即使 Hadoop 正在运行,它也没有在作业跟踪器中显示我的作业 [英] Hadoop is not showing my job in the job tracker even though it is running

查看:46
本文介绍了即使 Hadoop 正在运行,它也没有在作业跟踪器中显示我的作业的处理方法,对大家解决问题具有一定的参考价值,需要的朋友们下面随着小编来一起学习吧!

问题描述

问题:当我向我的 hadoop 2.2.0 集群提交作业时,它没有显示在作业跟踪器中但作业成功完成.可以看到输出并且它正在正确运行并在运行时打印输出.

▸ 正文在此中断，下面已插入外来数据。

/-- An input has become qualified: it is used when none is in use and REF_SEL allows it. FRM_A goes before an FRM_B taken in
this same clock, whose edge then has not moved the loop (R108). -/
def inputCame (s : State) (i : Nat) : State :=
  if !s.tbOn ∨ !selAllows s.refSel i then s
  else if s.tb.inUse.isNone then
    ({ s with tick := { s.tick with took := some s.tb } } : State).takeInput i
  else match s.tick.took with
    | some t =>
      if i = 0 ∧ s.tb.inUse = some 1 then
        ({ s with tb := { t with inA := s.tb.inA, inB := s.tb.inB } } : State).takeInput i
      else s
    | none => s

/-! ### Enable and control (R102, R108, R118, R119) -/

/-- The check of TB_CTRL.EN. -/
def tbCheck (s : State) : Byte × Nat :=
  firstFail [
    (!(s.pll 15).lock, 0x11, 0),
    (!s.refStable (s.pllOn 15), 0x10, 0)]

/-- Both time values start from zero. -/
def tbStart (s : State) : State :=
  let s1 := s.modTb (fun t => { t with
    devTime := 0, fp := 0, fpAcc := 0, sfNum := 0, sfTime := 0, loop := .free, lock := false, freqTerm := 0, rate := 0,
    history := [], inUse := none, lastUsed := 0, refLost := false })
  match s1.choose s1.refSel with | some i => s1.takeInput i | none => s1

/-- Clearing EN: the timebase is as before EN was first set, but for the inputs and their counters; both values read 0 in
TB_NOW and in the engines' registers 40 to 44; every Cairn is freed with its binding (R102). -/
def tbStop (s : State) : State :=
  let s1 := s.modTb (fun t => { ({} : Timebase) with inA := t.inA, inB := t.inB, watched := t.watched })
  let s2 := s1.cairns.foldl (fun (s : State) e => s.cairnDrop e.1) s1
  let s3 := (s2.setReg 0x30000 (s2.reg 0x30000 &&& 0xFFFF7FFF)).setReg 0x30008 (s2.reg 0x30008 &&& 0xFFFFF87F)
  { s3 with
    latch := Table.keep s3.latch (fun k _ => !(decide (0x30010 / 4 ≤ k) && decide (k ≤ 0x30044 / 4)))
    engines := Table.mapAll (fun _ => {}) s3.engines (fun _ x => { x with tlatch := [0, 0, 0, 0, 0] }) }

/-- A written REF_SEL that differs takes effect. -/
def selectRef (s : State) (sel : Nat) : State :=
  if !s.tbOn then s
  else match s.choose sel with
    | some i => s.takeInput i
    | none => if s.tb.inUse.isSome then s.modTb (fun t => Timebase.hold s.now { t with inUse := none }) else s

/-- SF_ARM may be set: an input is in use that showed a superframe marker in the last 4 s. -/
def sfArmOk (s : State) (inUse : Option Nat) : Bool :=
  match inUse with
  | none => false
  | some i => match (s.tb.input i).lastMarker with
    | none => false
    | some m => decide (s.now - m ≤ 4 * 10 ^ 12)

/-- A write to TB_CTRL (R91, R94, R102, R108, R118, R119). -/
def tbCtrlWrite (s : State) (v : Word) : WRes :=
  let a := 0x30000
  let old := s.reg a
  let new := (old &&& ~~~(0xB3D : Word)) ||| (v &&& 0xB3D)
  let en := bit v 0
  let was := bit old 0
  -- a write that clears EN is accepted whole (R94)
  let clears := was && !en
  let sel := fld v 5 4
  let newSel := decide (sel ≠ fld old 5 4)
  let useAfter := if !en then none else if !was ∨ newSel then s.choose sel else s.tb.inUse
  let chk : Byte × Nat := if en ∧ !was then s.tbCheck else (0, 0)
  let s0 := if en ∧ !was then s.recordCheck (a + 4) chk.1 chk.2 else s
  let bad := firstRefusal [
    (decide (chk.1 ≠ 0), chk.1),
    (en && was && decide ((old ^^^ v) &&& 0xC ≠ 0), 0x09),
    (clears && !(decide (s.mode = .boot) || decide (s.mode = .staging)), 0x05),
    (!clears && newSel && decide (sel ≠ 0) && (s.choose sel).isNone, 0x1B),
    (!clears && bit v 15 && !s.sfArmOk useAfter, 0x1B)]
  if bad ≠ 0 then (s0, bad)
  else
    let s1 := s0.setReg a (new ||| (v &&& 0x8000))
    if en ∧ !was then (s1.tbStart, 0)
    else if clears then (s1.tbStop, 0)
    else (if newSel then s1.selectRef sel else s1, 0)

/-! ### The frame loop (R110, R111, R113, R114, R118) -/

/-- Frame Position in units of 1/fpDen steps at a reference frame start `ps` before now. -/
def fpBack (s : State) (ps : Nat) : Nat :=
  ((fpModulus + s.tb.fp) * fpDen + s.tb.fpAcc - ps * fpInc s.tb.rate / 2000) % (fpModulus * fpDen)

/-- The phase error in units of 1/fpDen steps: local frame start to the nearest reference frame start. -/
def phaseOf (a : Nat) : Int :=
  let x := a % (stepsPerFrame * fpDen)
  if 2 * x ≤ stepsPerFrame * fpDen then x else (x : Int) - ((stepsPerFrame * fpDen : Nat) : Int)

/-- The loop bandwidth in tenths of a hertz. -/
def loopBw (bw : Nat) : Nat := match bw with | 0 => 1 | 1 => 10 | 2 => 100 | _ => Config.reservedBw

/-- The phase term before its limit, in 2^-40: the phase error over 1 / (2 pi BW). The error is the time from the local
frame start to the reference's, `err` units of 1/fpDen steps at `inc` per clock of 2,000 ps; a term against its sign lets
it decay (R110; the sign DEDUCED, log entry 6). 2 pi is 6283185307179586 / 10^15. -/
def phaseTerm (bw : Nat) (err : Int) (inc : Nat) : Int :=
  Config.roundQuot (-(err * 2000 * 2 ^ 40 * 6283185307179586 * (loopBw bw : Int))) (inc * 10 ^ 12 * 10 ^ 15 * 10)

/-- The frequency term after one more interval of the reference, in 2^-40: a first-order low-pass filter whose corner is the
loop bandwidth moves it towards the reference's offset, which falls where the interval grows. How far a discrete filter moves in
an interval T lies between wT / (1 + wT) and wT, w the corner in rad/s, and is open within them (R110; the sign DEDUCED, log
entry 6; the bounds log entry 87). -/
def freqTerm (bw : Nat) (old : Int) (interval : Nat) : Int :=
  let x := Config.roundQuot (((framePs : Int) - interval) * 2 ^ 40) framePs
  let hi := cdiv (2 ^ 40 * 6283185307179586 * loopBw bw * interval) (10 ^ 15 * 10 * 10 ^ 12)
  let lo := 2 ^ 40 * hi / (2 ^ 40 + hi)
  old + Config.roundQuot ((x - old) * (max lo (min hi (Config.lowPass (loopBw bw) interval)) : Nat)) (2 ^ 40)

/-- The loop's terms and the lock counts after an accepted edge (R110, R111). A frame without an accepted edge neither
counts for LOCK nor breaks a run (DESIGN CHOICE, log entry 59). -/
def measure (s : State) (err : Int) (interval : Nat) : State :=
  let bw := s.rf 0x30000 9 8
  let inc := fpInc s.tb.rate
  let ps := Config.roundQuot (err * 2000) inc
  let near := decide (err.natAbs * 2000 ≤ 20000 * inc)
  let far := decide (100000 * inc < err.natAbs * 2000)
  let freq := freqTerm bw s.tb.freqTerm interval
  let t : Timebase := { s.tb with
    freqTerm := freq
    rate := freq + clampInt (-slewLimit) slewLimit (phaseTerm bw err inc)
    phaseErr := ps
    inCount := if near then s.tb.inCount + 1 else 0
    outCount := if far then s.tb.outCount + 1 else 0 }
  let lock := if 64 ≤ t.inCount then true else if 8 ≤ t.outCount then false else t.lock
  { s with tb := Timebase.note s.now { t with lock := lock } }

/-- TB_SF_LOAD goes into the superframe field at a marker (R118), known as one when its pulse ends. -/
def sfLoad (s : State) : State :=
  let delta := (2 ^ 32 + (s.reg 0x30034).toNat - s.tb.fp / stepsPerSf % 2 ^ 32) % 2 ^ 32
  let s1 := s.stepPosition (s.tb.fp + delta * stepsPerSf) s.tb.fpAcc
  ((s1.modTb (fun t => { t with sfNum := (t.sfNum + delta) % 2 ^ 32 })).setRb 0x30008 8 true).setRb 0x30000 15 false

/-- A step: phase 0 of frame 0 at the marker, `ps` before now (R113). -/
def sfStep (s : State) (a ps : Nat) : State :=
  let arm := s.rb 0x30000 15
  let sf := if arm then (s.reg 0x30034).toNat else (a / fpDen + stepsPerSf / 2) / stepsPerSf % 2 ^ 32
  let gone := ps * fpInc s.tb.rate / 2000
  let s1 := s.stepPosition (sf * stepsPerSf + gone / fpDen) (gone % fpDen)
  let s2 := (s1.modTb (fun t => { t with
    sfNum := sf, sfTime := t.devTime - ps * t.addend / 2000, loop := .tracking })).setRb 0x30008 7 true
  if arm then (s2.setRb 0x30008 8 true).setRb 0x30000 15 false else s2

/-- The modes in which acquisition may step (R113). -/
def stepMode (s : State) : Bool :=
  decide (s.mode = .boot) || decide (s.mode = .staging) || decide (s.mode = .maintain) || decide (s.mode = .drain)

/-- REACQ is judged when an acquisition begins and while it waits to step; 1 written during a slew changes nothing (DESIGN
CHOICE, log entry 61). An accepted edge of the input in use: `ps` since the corrected reference frame start, the interval before it, whether
it is a superframe marker. -/
def acceptEdge (s : State) (ps interval : Nat) (marker : Bool) : State :=
  let a := s.fpBack ps
  let slew := fun (s : State) =>
    let s1 := if marker ∧ s.rb 0x30000 15 then s.sfLoad else s
    (s1.modTb (fun t => { t with loop := .tracking })).measure (phaseOf a) interval
  match s.tb.loop with
  | .stepWait =>
    if !s.rb 0x30000 11 then slew s
    else if marker then
      if s.stepMode then (s.sfStep a ps).measure 0 interval else slew s
    else s
  | .tracking =>
    if marker ∧ s.tb.lock ∧ (a / fpDen + 32768) / 65536 % 16000 ≠ 0 then s.addCnt 0x30054 1 else slew s
  | _ => s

我尝试了多个选项,但作业跟踪器没有看到作业.如果我使用 2.2.0 hadoop 运行流式作业,它会显示在任务跟踪器中,但是当我通过 hadoop-client api 提交它时,它不会显示在作业跟踪器中.我正在查看 8088 端口上的 ui 界面以验证作业

环境OSX Mavericks、Java 1.6、Hadoop 2.2.0 单节点集群、Tomcat 7.0.47

代码

 试试 {configuration.set("fs.defaultFS", "hdfs://127.0.0.1:9000");configuration.set("mapred.jobtracker.address", "localhost:9001");作业作业 = createJob(configuration);job.waitForCompletion(真);} 捕获(异常 e){logger.log(Level.SEVERE, "无法执行作业", e);}返回空;

etc/hadoop/mapred-site.xml

<预><代码><配置><财产><name>mapreduce.framework.name</name><value>纱线</value></属性><财产><name>mapred.job.tracker</name><value>localhost:9001</value></属性></配置>

etc/hadoop/core-site.xml

<预><代码><配置><财产><name>hadoop.tmp.dir</name><value>/tmp/hadoop-${user.name}</value><description>其他临时目录的基础.</description></属性><财产><name>fs.default.name</name><value>hdfs://localhost:9000</value></属性></配置>

解决方案

问题的解决方案是使用纱线的额外配置选项配置作业.我错误地假设 java hadoop-client api 将使用配置目录中的配置选项.我能够通过使用 log4j.properties 为我的单元测试打开详细日志记录来诊断问题.它表明作业在本地运行,没有提交给纱线资源管理器.通过一些试验和错误,我能够配置作业并将其提交给纱线资源管理器.

代码

 试试 {configuration.set("fs.defaultFS", "hdfs://127.0.0.1:9000");configuration.set("mapreduce.jobtracker.address", "localhost:54311");configuration.set("mapreduce.framework.name", "yarn");configuration.set("yarn.resourcemanager.address", "localhost:8032");作业作业 = createJob(configuration);job.waitForCompletion(真);} 捕获(异常 e){logger.log(Level.SEVERE, "无法执行作业", e);}

Problem: When I submit a job to my hadoop 2.2.0 cluster it doesn't show up in the job tracker but the job completes successfully. By this I can see the output and it is running correctly and prints output as it is running.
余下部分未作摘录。